We compare the TDS conv model to a strong RNN baseline in terms of training efficiency on LibriSpeech . The RNN baseline encoder consists of six bidirectional LSTMs. Both models have a total sub-sampling factor of 8. Our best TDS architecture can complete one full epoch over the LibriSpeech training set in 7 minutes. This is more than 10 $\times$ faster than our implementation of the RNN baseline and more than 4 $\times$ faster than the RNN baseline encoder but with the efficient decoder described in Section 2.2.

Our beam search runs at an average rate of 0.57 and 0.93 seconds-per-sample on dev clean and other with the 4-gram LM and a beam size of 80. With the ConvLM, times increase to 0.73 and 1.20 seconds-per-sample at the same beam size.

Related Work

Our work builds on a large body of work aimed at improving sequence-to-sequence models with attention for both speech recognition and other application domains. Fully convolutional encoders have worked well in machine translation . They have also given state-of-the-art results in speech recognition with more structured loss functions like the AutoSegCriterion . However, we are not aware of any competitive results with fully convolutional encoders in sequence-to-sequence models for speech recognition.

The high-level encoder architecture is similar to the Transformer model ; however, we consider convolutions instead of self-attention. Our architecture is inspired by and quite related to the lightweight convolution . An important idea of that work and ours is the separation of the integration over time from the mixing over channels which improves both accuracy and efficiency. Other than the application to speech, some differences in our encoder architecture are (1) the time-depth separable convolution can be implemented with a simple 2D convolution and (2) our models do not use any normalization over the time dimension of the kernels.

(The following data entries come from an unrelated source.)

@[simp] theorem State.modMbox_pending (s : State) (n : Nat) (f : Mailbox → Mailbox) : (s.modMbox n f).pending = s.pending := rfl
@[simp] theorem State.modMbox_dev (s : State) (n : Nat) (f : Mailbox → Mailbox) : (s.modMbox n f).dev = s.dev := rfl
@[simp] theorem State.modMbox_now (s : State) (n : Nat) (f : Mailbox → Mailbox) : (s.modMbox n f).now = s.now := rfl
@[simp] theorem State.modMbox_freeCount (s : State) (n : Nat) (f : Mailbox → Mailbox) : (s.modMbox n f).freeCount = s.freeCount := rfl
@[simp] theorem State.modMbox_pilot (s : State) (n : Nat) (f : Mailbox → Mailbox) : (s.modMbox n f).pilot = s.pilot := rfl
@[simp] theorem State.modMbox_fuses (s : State) (n : Nat) (f : Mailbox → Mailbox) : (s.modMbox n f).fuses = s.fuses := rfl
@[simp] theorem State.modMbox_flash (s : State) (n : Nat) (f : Mailbox → Mailbox) : (s.modMbox n f).flash = s.flash := rfl
@[simp] theorem State.modMbox_bundle (s : State) (n : Nat) (f : Mailbox → Mailbox) : (s.modMbox n f).bundle = s.bundle := rfl
@[simp] theorem State.modMbox_events (s : State) (n : Nat) (f : Mailbox → Mailbox) : (s.modMbox n f).events = s.events := rfl
@[simp] theorem State.modMbox_tele (s : State) (n : Nat) (f : Mailbox → Mailbox) : (s.modMbox n f).tele = s.tele := rfl
@[simp] theorem State.modMbox_i3c (s : State) (n : Nat) (f : Mailbox → Mailbox) : (s.modMbox n f).i3c = s.i3c := rfl
@[simp] theorem State.modMbox_tinder (s : State) (n : Nat) (f : Mailbox → Mailbox) : (s.modMbox n f).tinder = s.tinder := rfl
@[simp] theorem State.modMbox_dies (s : State) (n : Nat) (f : Mailbox → Mailbox) : (s.modMbox n f).dies = s.dies := rfl
@[simp] theorem State.modMbox_floor (s : State) (n : Nat) (f : Mailbox → Mailbox) : (s.modMbox n f).floor = s.floor := rfl
@[simp] theorem State.modMbox_links (s : State) (n : Nat) (f : Mailbox → Mailbox) : (s.modMbox n f).links = s.links := rfl
@[simp] theorem State.modMbox_copper (s : State) (n : Nat) (f : Mailbox → Mailbox) : (s.modMbox n f).copper = s.copper := rfl
@[simp] theorem State.modMbox_lasers (s : State) (n : Nat) (f : Mailbox → Mailbox) : (s.modMbox n f).lasers = s.lasers := rfl
@[simp] theorem State.modMbox_ports (s : State) (n : Nat) (f : Mailbox → Mailbox) : (s.modMbox n f).ports = s.ports := rfl
@[simp] theorem State.modMbox_beacon (s : State) (n : Nat) (f : Mailbox → Mailbox) : (s.modMbox n f).beacon = s.beacon := rfl
@[simp] theorem State.modMbox_ftc (s : State) (n : Nat) (f : Mailbox → Mailbox) : (s.modMbox n f).ftc = s.ftc := rfl
@[simp] theorem State.modMbox_tiles (s : State) (n : Nat) (f : Mailbox → Mailbox) : (s.modMbox n f).tiles = s.tiles := rfl
@[simp] theorem State.modMbox_hbm (s : State) (n : Nat) (f : Mailbox → Mailbox) : (s.modMbox n f).hbm = s.hbm := rfl
@[simp] theorem State.modMbox_bsuOps (s : State) (n : Nat) (f : Mailbox → Mailbox) : (s.modMbox n f).bsuOps = s.bsuOps := rfl
@[simp] theorem State.modMbox_nextBsuOp (s : State) (n : Nat) (f : Mailbox → Mailbox) : (s.modMbox n f).nextBsuOp = s.nextBsuOp := rfl
@[simp] theorem State.modMbox_host (s : State) (n : Nat) (f : Mailbox → Mailbox) : (s.modMbox n f).host = s.host := rfl
@[simp] theorem State.modMbox_session (s : State) (n : Nat) (f : Mailbox → Mailbox) : (s.modMbox n f).session = s.session := rfl
@[simp] theorem State.modMbox_program (s : State) (n : Nat) (f : Mailbox → Mailbox) : (s.modMbox n f).program = s.program := rfl
@[simp] theorem State.modMbox_fonts (s : State) (n : Nat) (f : Mailbox → Mailbox) : (s.modMbox n f).fonts = s.fonts := rfl
@[simp] theorem State.modMbox_commit (s : State) (n : Nat) (f : Mailbox → Mailbox) : (s.modMbox n f).commit = s.commit := rfl
@[simp] theorem State.modMbox_copyChannels (s : State) (n : Nat) (f : Mailbox → Mailbox) : (s.modMbox n f).copyChannels = s.copyChannels := rfl
@[simp] theorem State.modMbox_sweep (s : State) (n : Nat) (f : Mailbox → Mailbox) : (s.modMbox n f).sweep = s.sweep := rfl
@[simp] theorem State.modMbox_exports (s : State) (n : Nat) (f : Mailbox → Mailbox) : (s.modMbox n f).exports = s.exports := rfl
@[simp] theorem State.modMbox_stateBlock (s : State) (n : Nat) (f : Mailbox → Mailbox) : (s.modMbox n f).stateBlock = s.stateBlock := rfl
@[simp] theorem State.modMbox_g4e (s : State) (n : Nat) (f : Mailbox → Mailbox) : (s.modMbox n f).g4e = s.g4e := rfl
@[simp] theorem State.modMbox_run (s : State) (n : Nat) (f : Mailbox → Mailbox) : (s.modMbox n f).run = s.run := rfl
@[simp] theorem State.modMbox_clearing (s : State) (n : Nat) (f : Mailbox → Mailbox) : (s.modMbox n f).clearing = s.clearing := rfl
@[simp] theorem State.modMbox_clearSince (s : State) (n : Nat) (f : Mailbox → Mailbox) : (s.modMbox n f).clearSince = s.clearSince := rfl
@[simp] theorem State.modMbox_stopped (s : State) (n : Nat) (f : Mailbox → Mailbox) : (s.modMbox n f).stopped = s.stopped := rfl
@[simp] theorem State.modMbox_requests (s : State) (n : Nat) (f : Mailbox → Mailbox) : (s.modMbox n f).requests = s.requests := rfl
@[simp] theorem State.modMbox_nextReq (s : State) (n : Nat) (f : Mailbox → Mailbox) : (s.modMbox n f).nextReq = s.nextReq := rfl
@[simp] theorem State.modMbox_signals (s : State) (n : Nat) (f : Mailbox → Mailbox) : (s.modMbox n f).signals = s.signals := rfl
@[simp] theorem State.modMbox_barriers (s : State) (n : Nat) (f : Mailbox → Mailbox) : (s.modMbox n f).barriers = s.barriers := rfl
@[simp] theorem State.modMbox_sharedLit (s : State) (n : Nat) (f : Mailbox → Mailbox) : (s.modMbox n f).sharedLit = s.sharedLit := rfl
@[simp] theorem State.modMbox_sharedAccess (s : State) (n : Nat) (f : Mailbox → Mailbox) : (s.modMbox n f).sharedAccess = s.sharedAccess := rfl
@[simp] theorem State.modMbox_sharedRetired (s : State) (n : Nat) (f : Mailbox → Mailbox) : (s.modMbox n f).sharedRetired = s.sharedRetired := rfl
@[simp] theorem State.modMbox_sharedTimes (s : State) (n : Nat) (f : Mailbox → Mailbox) : (s.modMbox n f).sharedTimes = s.sharedTimes := rfl
@[simp] theorem State.modMbox_sharedCorrected (s : State) (n : Nat) (f : Mailbox → Mailbox) : (s.modMbox n f).sharedCorrected = s.sharedCorrected := rfl
@[simp] theorem State.modMbox_sharedScrambled (s : State) (n : Nat) (f : Mailbox → Mailbox) : (s.modMbox n f).sharedScrambled = s.sharedScrambled := rfl
@[simp] theorem State.modMbox_timerBase (s : State) (n : Nat) (f : Mailbox → Mailbox) : (s.modMbox n f).timerBase = s.timerBase := rfl
@[simp] theorem State.modMbox_mem (s : State) (n : Nat) (f : Mailbox → Mailbox) : (s.modMbox n f).mem = s.mem := rfl
@[simp] theorem State.modMbox_hostMem (s : State) (n : Nat) (f : Mailbox → Mailbox) : (s.modMbox n f).hostMem = s.hostMem := rfl
@[simp] theorem State.modMbox_badSectors (s : State) (n : Nat) (f : Mailbox → Mailbox) : (s.modMbox n f).badSectors = s.badSectors := rfl

@[simp] theorem State.modDma_pending (s : State) (n : Nat) (f : DmaChannel → DmaChannel) : (s.modDma n f).pending = s.pending := rfl
@[simp] theorem State.modDma_dev (s : State) (n : Nat) (f : DmaChannel → DmaChannel) : (s.modDma n f).dev = s.dev := rfl
@[simp] theorem State.modDma_now (s : State) (n : Nat) (f : DmaChannel → DmaChannel) : (s.modDma n f).now = s.now := rfl
@[simp] theorem State.modDma_freeCount (s : State) (n : Nat) (f : DmaChannel → DmaChannel) : (s.modDma n f).freeCount = s.freeCount := rfl
@[simp] theorem State.modDma_pilot (s : State) (n : Nat) (f : DmaChannel → DmaChannel) : (s.modDma n f).pilot = s.pilot := rfl
@[simp] theorem State.modDma_fuses (s : State) (n : Nat) (f : DmaChannel → DmaChannel) : (s.modDma n f).fuses = s.fuses := rfl
@[simp] theorem State.modDma_flash (s : State) (n : Nat) (f : DmaChannel → DmaChannel) : (s.modDma n f).flash = s.flash := rfl
@[simp] theorem State.modDma_bundle (s : State) (n : Nat) (f : DmaChannel → DmaChannel) : (s.modDma n f).bundle = s.bundle := rfl
@[simp] theorem State.modDma_events (s : State) (n : Nat) (f : DmaChannel → DmaChannel) : (s.modDma n f).events = s.events := rfl
@[simp] theorem State.modDma_tele (s : State) (n : Nat) (f : DmaChannel → DmaChannel) : (s.modDma n f).tele = s.tele := rfl
@[simp] theorem State.modDma_i3c (s : State) (n : Nat) (f : DmaChannel → DmaChannel) : (s.modDma n f).i3c = s.i3c := rfl
@[simp] theorem State.modDma_tinder (s : State) (n : Nat) (f : DmaChannel → DmaChannel) : (s.modDma n f).tinder = s.tinder := rfl
@[simp] theorem State.modDma_dies (s : State) (n : Nat) (f : DmaChannel → DmaChannel) : (s.modDma n f).dies = s.dies := rfl
@[simp] theorem State.modDma_floor (s : State) (n : Nat) (f : DmaChannel → DmaChannel) : (s.modDma n f).floor = s.floor := rfl
@[simp] theorem State.modDma_links (s : State) (n : Nat) (f : DmaChannel → DmaChannel) : (s.modDma n f).links = s.links := rfl
@[simp] theorem State.modDma_copper (s : State) (n : Nat) (f : DmaChannel → DmaChannel) : (s.modDma n f).copper = s.copper := rfl
@[simp] theorem State.modDma_lasers (s : State) (n : Nat) (f : DmaChannel → DmaChannel) : (s.modDma n f).lasers = s.lasers := rfl
@[simp] theorem State.modDma_ports (s : State) (n : Nat) (f : DmaChannel → DmaChannel) : (s.modDma n f).ports = s.ports := rfl
@[simp] theorem State.modDma_beacon (s : State) (n : Nat) (f : DmaChannel → DmaChannel) : (s.modDma n f).beacon = s.beacon := rfl
@[simp] theorem State.modDma_ftc (s : State) (n : Nat) (f : DmaChannel → DmaChannel) : (s.modDma n f).ftc = s.ftc := rfl
@[simp] theorem State.modDma_tiles (s : State) (n : Nat) (f : DmaChannel → DmaChannel) : (s.modDma n f).tiles = s.tiles := rfl
@[simp] theorem State.modDma_hbm (s : State) (n : Nat) (f : DmaChannel → DmaChannel) : (s.modDma n f).hbm = s.hbm := rfl
@[simp] theorem State.modDma_bsuOps (s : State) (n : Nat) (f : DmaChannel → DmaChannel) : (s.modDma n f).bsuOps = s.bsuOps := rfl
@[simp] theorem State.modDma_nextBsuOp (s : State) (n : Nat) (f : DmaChannel → DmaChannel) : (s.modDma n f).nextBsuOp = s.nextBsuOp := rfl
@[simp] theorem State.modDma_lamp (s : State) (n : Nat) (f : DmaChannel → DmaChannel) : (s.modDma n f).lamp = s.lamp := rfl
@[simp] theorem State.modDma_session (s : State) (n : Nat) (f : DmaChannel → DmaChannel) : (s.modDma n f).session = s.session := rfl
@[simp] theorem State.modDma_program (s : State) (n : Nat) (f : DmaChannel → DmaChannel) : (s.modDma n f).program = s.program := rfl
@[simp] theorem State.modDma_fonts (s : State) (n : Nat) (f : DmaChannel → DmaChannel) : (s.modDma n f).fonts = s.fonts := rfl
@[simp] theorem State.modDma_commit (s : State) (n : Nat) (f : DmaChannel → DmaChannel) : (s.modDma n f).commit = s.commit := rfl
@[simp] theorem State.modDma_copyChannels (s : State) (n : Nat) (f : DmaChannel → DmaChannel) : (s.modDma n f).copyChannels = s.copyChannels := rfl
@[simp] theorem State.modDma_sweep (s : State) (n : Nat) (f : DmaChannel → DmaChannel) : (s.modDma n f).sweep = s.sweep := rfl
@[simp] theorem State.modDma_exports (s : State) (n : Nat) (f : DmaChannel → DmaChannel) : (s.modDma n f).exports = s.exports := rfl
@[simp] theorem State.modDma_stateBlock (s : State) (n : Nat) (f : DmaChannel → DmaChannel) : (s.modDma n f).stateBlock = s.stateBlock := rfl
@[simp] theorem State.modDma_g4e (s : State) (n : Nat) (f : DmaChannel → DmaChannel) : (s.modDma n f).g4e = s.g4e := rfl
@[simp] theorem State.modDma_run (s : State) (n : Nat) (f : DmaChannel → DmaChannel) : (s.modDma n f).run = s.run := rfl
@[simp] theorem State.modDma_clearing (s : State) (n : Nat) (f : DmaChannel → DmaChannel) : (s.modDma n f).clearing = s.clearing := rfl
@[simp] theorem State.modDma_clearSince (s : State) (n : Nat) (f : DmaChannel → DmaChannel) : (s.modDma n f).clearSince = s.clearSince := rfl
@[simp] theorem State.modDma_stopped (s : State) (n : Nat) (f : DmaChannel → DmaChannel) : (s.modDma n f).stopped = s.stopped := rfl
@[simp] theorem State.modDma_requests (s : State) (n : Nat) (f : DmaChannel → DmaChannel) : (s.modDma n f).requests = s.requests := rfl
@[simp] theorem State.modDma_nextReq (s : State) (n : Nat) (f : DmaChannel → DmaChannel) : (s.modDma n f).nextReq = s.nextReq := rfl
@[simp] theorem State.modDma_signals (s : State) (n : Nat) (f : DmaChannel → DmaChannel) : (s.modDma n f).signals = s.signals := rfl
@[simp] theorem State.modDma_barriers (s : State) (n : Nat) (f : DmaChannel → DmaChannel) : (s.modDma n f).barriers = s.barriers := rfl
@[simp] theorem State.modDma_sharedLit (s : State) (n : Nat) (f : DmaChannel → DmaChannel) : (s.modDma n f).sharedLit = s.sharedLit := rfl
@[simp] theorem State.modDma_sharedAccess (s : State) (n : Nat) (f : DmaChannel → DmaChannel) : (s.modDma n f).sharedAccess = s.sharedAccess := rfl
@[simp] theorem State.modDma_sharedRetired (s : State) (n : Nat) (f : DmaChannel → DmaChannel) : (s.modDma n f).sharedRetired = s.sharedRetired := rfl
@[simp] theorem State.modDma_sharedTimes (s : State) (n : Nat) (f : DmaChannel → DmaChannel) : (s.modDma n f).sharedTimes = s.sharedTimes := rfl
@[simp] theorem State.modDma_sharedCorrected (s : State) (n : Nat) (f : DmaChannel → DmaChannel) : (s.modDma n f).sharedCorrected = s.sharedCorrected := rfl
@[simp] theorem State.modDma_sharedScrambled (s : State) (n : Nat) (f : DmaChannel → DmaChannel) : (s.modDma n f).sharedScrambled = s.sharedScrambled := rfl
@[simp] theorem State.modDma_timerBase (s : State) (n : Nat) (f : DmaChannel → DmaChannel) : (s.modDma n f).timerBase = s.timerBase := rfl
@[simp] theorem State.modDma_mem (s : State) (n : Nat) (f : DmaChannel → DmaChannel) : (s.modDma n f).mem = s.mem := rfl
@[simp] theorem State.modDma_hostMem (s : State) (n : Nat) (f : DmaChannel → DmaChannel) : (s.modDma n f).hostMem = s.hostMem := rfl
@[simp] theorem State.modDma_badSectors (s : State) (n : Nat) (f : DmaChannel → DmaChannel) : (s.modDma n f).badSectors = s.badSectors := rfl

Depth-wise separable convolutions have been used to improve the efficiency and accuracy of computer vision models . The first layer of the TDS block can be seen as a grouped 1D convolution with $cw$ channels, a group size of $c$ , and weights tied between groups. Grouped convolutions have also been used in computer vision to improve efficiency for e.g. model-parallel training and classification accuracy .

Conclusion

We have shown that a fully convolutional encoder and a simple decoder can give superior results to a strong RNN baseline while being an order of magnitude more efficient. Key to the success of the convolutional encoder is a time-depth separable block structure which allows the model to retain a large receptive field. We also show how to integrate a strong convolutional LM with a stable and scalable beam search procedure.

Acknowledgements

Thanks to Michael Auli, Abdelrahman Mohamed, Tatiana Likhomanenko and Gabriel Synnaeve for helpful conversations.